====== STORED DATA

/-- COLL_STEP_COMPLETE (R310, R312): the writes, the publication and the completion, or the end with a fault. -/
def execCollStepComplete (h : Nat) (s : State) : Host.Outcome State Fault Refusal :=
  .next (match aget s.colls h with
    | none => s
    | some c =>
      match c.cur with
      | none => s
      | some r =>
        match r.fault with
        | some f => collFails s h c r f.1 f.2
        | none =>
          if c.aborted.contains r.step && !r.sentState then collFails s h c r 0x10 4
          else if !(breaking c r).isEmpty && !r.sentState then collBreaks s h c r
          else if decide (r.level < cNlev c.tmpl) || stateUnacked s h c then s
          else collFinish s h c r)

/-! ### PUB (R141, R251) -/

/-- The starts of copies of a channel that have not completed: what runs, with its run, what is queued, what a term holds for it. -/
def startsOf (e : EngineSet) (ch : Nat) : List (CopyStart × Option CopyRun) :=
  (e.channels[ch]?).elim [] (fun c =>
    (match c.cur with
     | some r => [(r.start, some r)]
     | none => []) ++ c.queue.map (fun st => (st, none))) ++
  e.terms.flatMap (fun t => (t.fired.filter (fun f => f.1 == ch)).map (fun f => (f.2, none)))

/-- The channels that still write a buffer's shadow with copies started before a bound: engine set, channel (R141, R258). -/
def shadowWriters (s : State) (asid lo hi born : Nat) : List (Nat × Nat) :=
  s.esets.flatMap (fun e => if e.2.crew.asid = asid then
    (List.range e.2.channels.length).filterMap (fun ch =>
      if (startsOf e.2 ch).any (fun q => decide (q.1.born < born) && copyReaches q.1 (knownIndex s e.2 q.1 q.2) lo hi) then some (e.1, ch)
      else none)
    else [])

/-- The collectives that still write a buffer's shadow with a step started before a bound. -/
def shadowColls (s : State) (asid lo hi born : Nat) : List Nat :=
  (s.colls.filter (fun e => e.2.asid == asid && e.2.cur.any (fun r => decide (r.born < born)) &&
    decide (lo ≤ (e.2.tmpl.getD 1 0).toNat) && decide ((e.2.tmpl.getD 1 0).toNat < hi))).map (fun e => e.1)

/-- No engine write that started before a bound is still to come to a buffer's shadow (R141). -/
def shadowQuiet (s : State) (asid lo hi born : Nat) : Bool :=
  (shadowWriters s asid lo hi born).isEmpty && (shadowColls s asid lo hi born).isEmpty

/-- The engine that wrote a buffer's shadow last (R150). -/
def lastWriter (s : State) (asid i : Nat) : Sig × W :=
  ((aget s.ctxs asid).bind (fun c => (c.xlat.bufs[i]?).bind (fun b => b.writer))).getD (Sig.zero, 0)

/-- The buffer that PUB names: its number and its addresses. -/
def pubBuf (s : State) (asid : Nat) (va : W) : Option (Nat × Nat × Nat) :=
  match aget s.ctxs asid with
  | none => none
  | some c =>
    if field va 60 4 ≠ 0 then none
    else match bufOf c va.toNat with
      | none => none
      | some i => match c.xlat.bufs[i]? with
        | some b => some (i, b.va.toNat, b.va.toNat + b.len * 4096)
        | none => none

/-- PUB fires (R141). -/
def firePub (s : State) (q : Firing) : Fired :=
  let l := q.sl.l.getD 0
  let a := asidOf q.th
  match pubBuf s a l with
  | none => .fault s cPROT 0 l
  | some (i, lo, hi) =>
    if unconfirmed s q.th.home.crew then .proof none
    else if shadowQuiet s a lo hi q.b.born then
      .done (gateEnds s q (lastWriter s a i).1 5 (lastWriter s a i).2) (addEff q.b (.publish i))
    else .held

/-- PUB (R141). -/
def execPub (p : Pm) (s : State) : Host.Outcome State Fault Refusal := .next (fire s (.pub p) (firePub s))

/-- PUB_GATE_OPEN (R141). -/
def execPubGateOpen (t k : Nat) (s : State) : Host.Outcome State Fault Refusal :=
  .next (retryGate s t k (fun i st => match i with
    | .pub p => nextOf (execPub p st) st
    | _ => s))

end Sys2Proof.Machine
end

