/-! ### Register writes (R5, R327, R330, R331, R333, R338 to R342, R350 to R352, R374, R386, R392, R394, R395, R400, R402, R406) -/

/-- What a write leaves in every register: for those that only take it into their fields, what a read delivers after it; a
write-one-to-clear field keeps the bits that the write has 0. The instruction's checks and levels are those of R327. NBV 0 and a live ASID
trap, with the SEQ of log 17; fields of a breakpoint that its NODE bit leaves without use read zero (R392); a write that a check refuses
changes nothing; that PCTL refuses MODE 3 and WLEN refuses 0 at a FAR port is log 37. VALID is cleared only once no lease on the buffer is
left, and the SYSWR that waits for it goes on as it fires (R339). -/
def Obligations.RegisterWrites : Prop :=
  (∀ (s : State) (a : Nat) (c : Context) (v : W), aget s.ctxs a = some c →
    (∃ u, exec (.xlatResumeWrite a v) s = .next u ∧ u = { s with ctxs := u.ctxs } ∧ aget u.ctxs a = some { c with
      xlat := { c.xlat with resume := v &&& 0x1FFFFFFFF },
      reqs := if v.getLsbD 32 then [] else c.reqs.filter (fun q => q.seq != v.extractLsb' 0 32) }) ∧
    (∀ p, partOf s a = some p →
      (v.getLsbD 31 = false ∨ (wselWindow c.xlat).ctl.getLsbD 31 = false ∧
          windowFault p (field c.xlat.wsel 8 2) { wselWindow c.xlat with ctl := v } = none →
        ∃ u, exec (.fmtWctlWrite a v) s = .next u ∧ u = { s with ctxs := u.ctxs } ∧ ∃ c', aget u.ctxs a = some c' ∧
          aget c'.xlat.windows (wselKey c.xlat) = some { wselWindow c.xlat with ctl := v &&& 0xFFFFFFFFC3FFFF00 } ∧
          c' = { c with xlat := { c.xlat with windows := c'.xlat.windows } }) ∧
      (v.getLsbD 31 = true → (wselWindow c.xlat).ctl.getLsbD 31 = true ∨
          windowFault p (field c.xlat.wsel 8 2) { wselWindow c.xlat with ctl := v } ≠ none →
        exec (.fmtWctlWrite a v) s = .next s)) ∧
    (v.getLsbD 0 = true ∨ pblenLeased s a = true → exec (.pblenValidClear a v) s = .next s) ∧
    (∀ t k th b sl n p u, v.getLsbD 0 = false → pblenLeased s a = false → pblenSlot s a = some (t, k) → aget s.threads t = some th →
      th.block = some b → b.slots[k]? = some sl → slotInstr sl = some (.syswr 1 n p) → threadRuns s th = true →
      exec (.syswr 1 n p) { s with cur := (t, k) } = .next u →
      exec (.pblenValidClear a v) s = .next { busyAgain u t with cur := s.cur }) ∧
    (∀ b, v.getLsbD 0 = false → pblenLeased s a = false → pblenSlot s a = none → c.xlat.bufs[c.xlat.pbsel.toNat]? = some b →
      ∃ u c', exec (.pblenValidClear a v) s = .next u ∧
      u = { s with ctxs := u.ctxs } ∧ aget u.ctxs a = some c' ∧
      c'.xlat.bufs[c.xlat.pbsel.toNat]? = some { b with len := field v 12 28, valid := false } ∧
      ∀ j, j ≠ c.xlat.pbsel.toNat → c'.xlat.bufs[j]? = c.xlat.bufs[j]?) ∧
    (field v 0 5 = 0 ∨ 12 ≤ field v 0 5 ∧ field v 0 5 ≤ 30 → ∃ u, exec (.pmcSbaseWrite a v) s = .next u ∧
      u = { s with ctxs := u.ctxs } ∧
      aget u.ctxs a = some { c with pmc := { c.pmc with sbase := v &&& 0xFFFFFFFFFFFFF01F, swr := 0, srd := 0 } }) ∧
    (¬(field v 0 5 = 0 ∨ 12 ≤ field v 0 5 ∧ field v 0 5 ≤ 30) → exec (.pmcSbaseWrite a v) s = .next s) ∧
    (∃ u, exec (.ctxSliceWrite a v) s = .next u ∧ u = { s with ctxs := u.ctxs } ∧ aget u.ctxs a = some { c with
      regs := if 0 < field v 0 32 ∧ field v 0 32 < 75000 then { c.regs with slice := 75000, slclamp := true }
        else { c.regs with slice := v.extractLsb' 0 32 } })) ∧
  (∀ (s : State) (v : W) (p : LinkPort), s.pkg.ports[s.pkg.psel.toNat]? = some p →
    (v.getLsbD 0 = true → ∃ u, exec (.keyInstall v) s = .next u ∧ u = { s with pkg := u.pkg } ∧
      u.pkg.ports[s.pkg.psel.toNat]? = some { p with
        ssci := v.extractLsb' 32 32, an := v.extractLsb' 4 2, staging := List.replicate 4 0,
        txPn := 0, keys := (⟨v.extractLsb' 4 2, p.staging, 0⟩ :: p.keys.filter (fun k => k.an != v.extractLsb' 4 2)).take 2 }) ∧
    (v.extractLsb' 0 2 ≠ 3 → (p.up = true → v.extractLsb' 0 2 = p.mode) → (v.extractLsb' 0 2 = 2 → p.wlen ≠ 0 ∧
        ((List.range 16).filter (fun k => decide (k ≠ s.pkg.psel.toNat) && s.pkg.ports[k]?.elim false (fun r => r.mode == 2))).length < 8) →
      ∃ u, exec (.linkModeWrite v) s = .next u ∧ u = { s with pkg := u.pkg } ∧ u.pkg.ports[s.pkg.psel.toNat]? = some { p with
        lat := v.extractLsb' 32 32, retryMax := v.extractLsb' 16 16, mode := v.extractLsb' 0 2 }) ∧
    (v.extractLsb' 0 2 = 3 ∨ p.up = true ∧ v.extractLsb' 0 2 ≠ p.mode ∨ v.extractLsb' 0 2 = 2 ∧ (p.wlen = 0 ∨
        8 ≤ ((List.range 16).filter (fun k => decide (k ≠ s.pkg.psel.toNat) && s.pkg.ports[k]?.elim false (fun r => r.mode == 2))).length) →
      exec (.linkModeWrite v) s = .next s)) ∧
  (∀ (s : State) (v : W),
    (field v 0 2 ≠ 3 → exec (.pwrWrite 0 v) s = .next { s with pkg := { s.pkg with pwr := { s.pkg.pwr with mode := v.extractLsb' 0 2 } } }) ∧
    (field v 0 2 = 3 → exec (.pwrWrite 0 v) s = .next s) ∧
    (300 ≤ field v 0 12 → field v 0 12 ≤ 2400 →
      exec (.pwrWrite 1 v) s = .next { s with pkg := { s.pkg with pwr := { s.pkg.pwr with cap := v.extractLsb' 0 12 } } }) ∧
    (field v 0 12 < 300 ∨ 2400 < field v 0 12 → exec (.pwrWrite 1 v) s = .next s)) ∧
  (∀ (s : State) (t : Nat) (th : Thread) (c : Context) (v : W), aget s.threads t = some th → aget s.ctxs (asidOf th) = some c →
    (field v 0 2 ≠ 0 → ∃ u, exec (.ctxNbvWrite t v) s = .next u ∧ u.mem = s.mem ∧
      aget u.threads t = some { th with regs := { th.regs with nbv := v.extractLsb' 0 2 } }) ∧
    (field v 0 2 = 0 → c.regs.trapvec ≠ 0 → th.regs.intrap = false → ∃ u, exec (.ctxNbvWrite t v) s = .next u ∧
      aget u.threads t = some (trapped th c ⟨cNBV, 0, 0, false, th.pc⟩ th.pc)) ∧
    (th.regs.priv = lMGMT → field v 0 12 = asidOf th ∨ aget s.ctxs (field v 0 12) = none →
      ∃ u, exec (.ctxAsidWrite t v) s = .next u ∧ u.mem = s.mem ∧ aget u.ctxs (field v 0 12) = some c ∧
        threadHas u t (fun x => asidOf x = field v 0 12 ∧ sameRegs x th)) ∧
    (th.regs.priv = lMGMT → field v 0 12 ≠ asidOf th → (∃ d, aget s.ctxs (field v 0 12) = some d) → c.regs.trapvec ≠ 0 →
      th.regs.intrap = false → ∃ u, exec (.ctxAsidWrite t v) s = .next u ∧
        aget u.threads t = some (trapped th c ⟨cPROT, 0, 0, false, th.pc⟩ th.pc)) ∧
    (∀ g i, sysFault s t g i v ≠ none → exec (.registerWrite (.group t g) i.toNat 8 v) s = .next s) ∧
    (∀ k < 4, c.pmc.brk.length = 8 →
      (sysFault s t 5 (BitVec.ofNat 6 (23 + 2 * k)) v = none → ∃ u, exec (.registerWrite (.group t 5) (23 + 2 * k) 8 v) s = .next u ∧
        sysRead u t 5 (BitVec.ofNat 6 (23 + 2 * k)) = v &&& (if v.getLsbD 1 then 0xFFFFFFFFFFFF0007 else 0xFFFFFFFFFFFFFFF7)) ∧
      (sysFault s t 5 (BitVec.ofNat 6 (24 + 2 * k)) v = none → ∃ u, exec (.registerWrite (.group t 5) (24 + 2 * k) 8 v) s = .next u ∧
        sysRead u t 5 (BitVec.ofNat 6 (24 + 2 * k)) = (if (c.pmc.brk.getD (2 * k) 0).getLsbD 1 then v &&& 0xFFFFFFFF else v))) ∧
    (∀ j < 8, c.pmc.evt.length = 8 → c.pmc.cnt.length = 8 →
      (sysFault s t 5 (BitVec.ofNat 6 (1 + j)) v = none → ∃ u, exec (.registerWrite (.group t 5) (1 + j) 8 v) s = .next u ∧
        sysRead u t 5 (BitVec.ofNat 6 (1 + j)) = v &&& 0x1FF ∧ sysRead u t 5 (BitVec.ofNat 6 (9 + j)) = sysRead s t 5 (BitVec.ofNat 6 (9 + j))) ∧
      (sysFault s t 5 (BitVec.ofNat 6 (9 + j)) v = none → ∃ u, exec (.registerWrite (.group t 5) (9 + j) 8 v) s = .next u ∧
        sysRead u t 5 (BitVec.ofNat 6 (9 + j)) = v &&& 0x0000FFFFFFFFFFFF)) ∧
    (∀ i : BitVec 6, 6 ≤ i.toNat → i.toNat ≤ 9 → c.xlat.pbsel.toNat < c.xlat.bufs.length → sysFault s t 1 i v = none →
      ∃ u, exec (.registerWrite (.group t 1) i.toNat 8 v) s = .next u ∧ sysRead u t 1 i = (match i with
        | 6 => v &&& 0x00FFFFFFFFFFF000
        | 7 => v &&& 0x000000FFFFFFF001 ||| sysRead s t 1 7 &&& 2
        | _ => v &&& 0x0000FFFFFFFFF000)) ∧
    (∀ i : BitVec 6, 3 ≤ i.toNat → i.toNat ≤ 4 → s.pkg.psel.toNat < s.pkg.ports.length → sysFault s t 8 i v = none →
      ∃ u, exec (.registerWrite (.group t 8) i.toNat 8 v) s = .next u ∧
        sysRead u t 8 i = v &&& (if i = 3 then 0x0000FFFFFFFFF000 else 0x1FFFF)) ∧
    (∀ e ∈ ([(0, 1, 0x3F3F), (0, 5, 0xFFFF), (5, 17, 0xFF &&& ~~~(c.pmc.setNow.setWidth 64)), (4, 0, 0x100)] :
        List (BitVec 4 × BitVec 6 × W)), sysFault s t e.1 e.2.1 v = none →
      ∃ u, exec (.registerWrite (.group t e.1) e.2.1.toNat 8 v) s = .next u ∧ sysRead u t e.1 e.2.1 = sysRead s t e.1 e.2.1 &&& ~~~(v &&& e.2.2) ∧
        u.mem = s.mem ∧ u.cells = s.cells ∧ u.esets = s.esets) ∧
    (sysFault s t 0 9 v = none → ∃ u, exec (.registerWrite (.group t 0) 9 8 v) s = .next u ∧
      sysRead u t 0 9 = v &&& 0x1C ||| sysRead s t 0 9 &&& ~~~(v &&& 0x100) &&& 0x103) ∧
    (∀ p, aget s.parts c.part = some p → sysFault s t 4 6 v = none →
      (v.getLsbD 8 = false ∨ p.merge.state = 1 → ∃ u, exec (.registerWrite (.group t 4) 6 8 v) s = .next u ∧
        aget u.parts c.part = some { p with merge := { p.merge with other := v.extractLsb' 0 4 } } ∧ u.ctxs = s.ctxs) ∧
      (v.getLsbD 8 = true → p.merge.state ≠ 1 →
        (∀ j o, (j, o) ∈ s.parts → j ≠ c.part → o.live = true → o.dies ≠ v.extractLsb' 0 4) →
        ∃ u, exec (.registerWrite (.group t 4) 6 8 v) s = .next u ∧ u.ctxs = s.ctxs ∧ aget u.parts c.part = some { p with
          merge := { p.merge with other := v.extractLsb' 0 4, state := 3, go := false, reason := 4 } }) ∧
      (∀ j o, v.getLsbD 8 = true → p.merge.state ≠ 1 →
        s.parts.find? (fun e => e.1 != c.part && e.2.live && e.2.dies == v.extractLsb' 0 4) = some (j, o) →
        (lowDie p.dies < lowDie o.dies → ∃ u, exec (.registerWrite (.group t 4) 6 8 v) s = .next u ∧ aget u.parts c.part = some { p with
            merge := { p.merge with other := v.extractLsb' 0 4, state := 1, go := true, reason := 0, since := s.cycle } } ∧
          ∀ a d, aget s.ctxs a = some d → aget u.ctxs a = some (if d.part = c.part ∨ d.part = j then { d with merging := true } else d)) ∧
        (lowDie o.dies ≤ lowDie p.dies → ∃ u, exec (.registerWrite (.group t 4) 6 8 v) s = .next u ∧ u.ctxs = s.ctxs ∧
          aget u.parts c.part = some { p with
            merge := { p.merge with other := v.extractLsb' 0 4, state := 3, go := false, reason := 4 } }))) ∧
    (∀ p, aget s.parts c.part = some p → ∀ e ∈ ([(0, 2, 0xFFFFFFFFFFFFFFFF), (0, 4, 0xFFFFFFFFFFFFFFF8), (0, 6, 0xFFFFFFFFFFFFFFFF), (0, 7, 0xFFFFFFFF), (0, 8, 3),
        (0, 12, 0xFFFFFFFFFFFFFFF0), (0, 13, 0xFFFFFFFFFFFFFFF0), (0, 15, 0xFFFFFFFFFFFFF01F), (1, 0, 0x0000FFFFFFFFF000), (1, 1, 1),
        (1, 2, 0x0000FFFFFFFFF00F), (1, 5, 0x3F), (2, 0, 0x33F),
        (2, 1, 0x0000FFFFFFFFFFFF), (2, 2, 0x0000FFFFFFFFFFFF), (3, 0, 0xFFFFFFFF), (4, 3, 0x0000FFFFFFFFF000), (4, 4, 0x0FFFFFFF),
        (4, 5, 0xFFFFFFFF), (4, 7, 0xFFFFFFFF), (5, 0, 7), (5, 20, 0xFFFFFFFFFFFFFFFF), (5, 22, 0xFFFFFFFF), (5, 21, 0xFFFFFFFF),
        (6, 4, 0xFFFFFFFFFFFFF01F), (6, 6, 0xFFFFFFFFFFFFFFFF), (7, 1, 0xFFFF), (7, 2, 0xFFFFFFFF), (7, 3, 0xFFFFFFFFFFFFF000),
        (7, 4, 0x000000FFFFFFF000), (8, 1, 0xF), (8, 10, 0xFFFF), (8, 11, 0xC0000000FFFF3FFF), (9, 0, 3), (9, 1, 0xFFF)] : List (BitVec 4 × BitVec 6 × W)),
      sysFault s t e.1 e.2.1 v = none → ∃ u, exec (.registerWrite (.group t e.1) e.2.1.toNat 8 v) s = .next u ∧ sysRead u t e.1 e.2.1 = v &&& e.2.2 ∧
        u.mem = s.mem ∧ u.cells = s.cells ∧ u.esets = s.esets)) ∧
  (∀ (s : State) (f : Nat) (v : W) (p : Partition), aget s.parts f = some p →
    (p.live = false ∨ p.barsOpen = false →
      exec (.hostResumeWrite f v) s = .next { s with fl := { s.fl with out := s.fl.out ++ [.unsupported f] } }) ∧
    (p.live = true → p.barsOpen = true →
      (field v 44 20 ≠ 0 ∨ (∀ c, aget s.ctxs (field v 33 11) = some c → c.part ≠ f) → exec (.hostResumeWrite f v) s = .next s) ∧
      ∀ c, field v 44 20 = 0 → aget s.ctxs (field v 33 11) = some c → c.part = f → ∃ u, exec (.hostResumeWrite f v) s = .next u ∧
        (c.saved = false → u = { s with ctxs := u.ctxs }) ∧ ∃ d, aget u.ctxs (field v 33 11) = some d ∧
          d.xlat = { c.xlat with resume := v &&& 0x1FFFFFFFF } ∧
          d.reqs = if v.getLsbD 32 then [] else c.reqs.filter (fun q => q.seq != v.extractLsb' 0 32)))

============

- ASSIGNMENT: Please give back only the lines between the first line of the entries and the line with "[(r.start, some r)]", both ends included, word for word.

- RESPONSE AREA:
/-- COLL_STEP_COMPLETE (R310, R312): the writes, the publication and the completion, or the end with a fault. -/
def execCollStepComplete (h : Nat) (s : State) : Host.Outcome State Fault Refusal :=
  .next (match aget s.colls h with
    | none => s
    | some c =>
      match c.cur with
      | none => s
      | some r =>
        match r.fault with
        | some f => collFails s h c r f.1 f.2
        | none =>
          if c.aborted.contains r.step && !r.sentState then collFails s h c r 0x10 4
          else if !(breaking c r).isEmpty && !r.sentState then collBreaks s h c r
          else if decide (r.level < cNlev c.tmpl) || stateUnacked s h c then s
          else collFinish s h c r)

/-! ### PUB (R141, R251) -/

/-- The starts of copies of a channel that have not completed: what runs, with its run, what is queued, what a term holds for it. -/
def startsOf (e : EngineSet) (ch : Nat) : List (CopyStart × Option CopyRun) :=
  (e.channels[ch]?).elim [] (fun c =>
    (match c.cur with
     | some r => [(r.start, some r)]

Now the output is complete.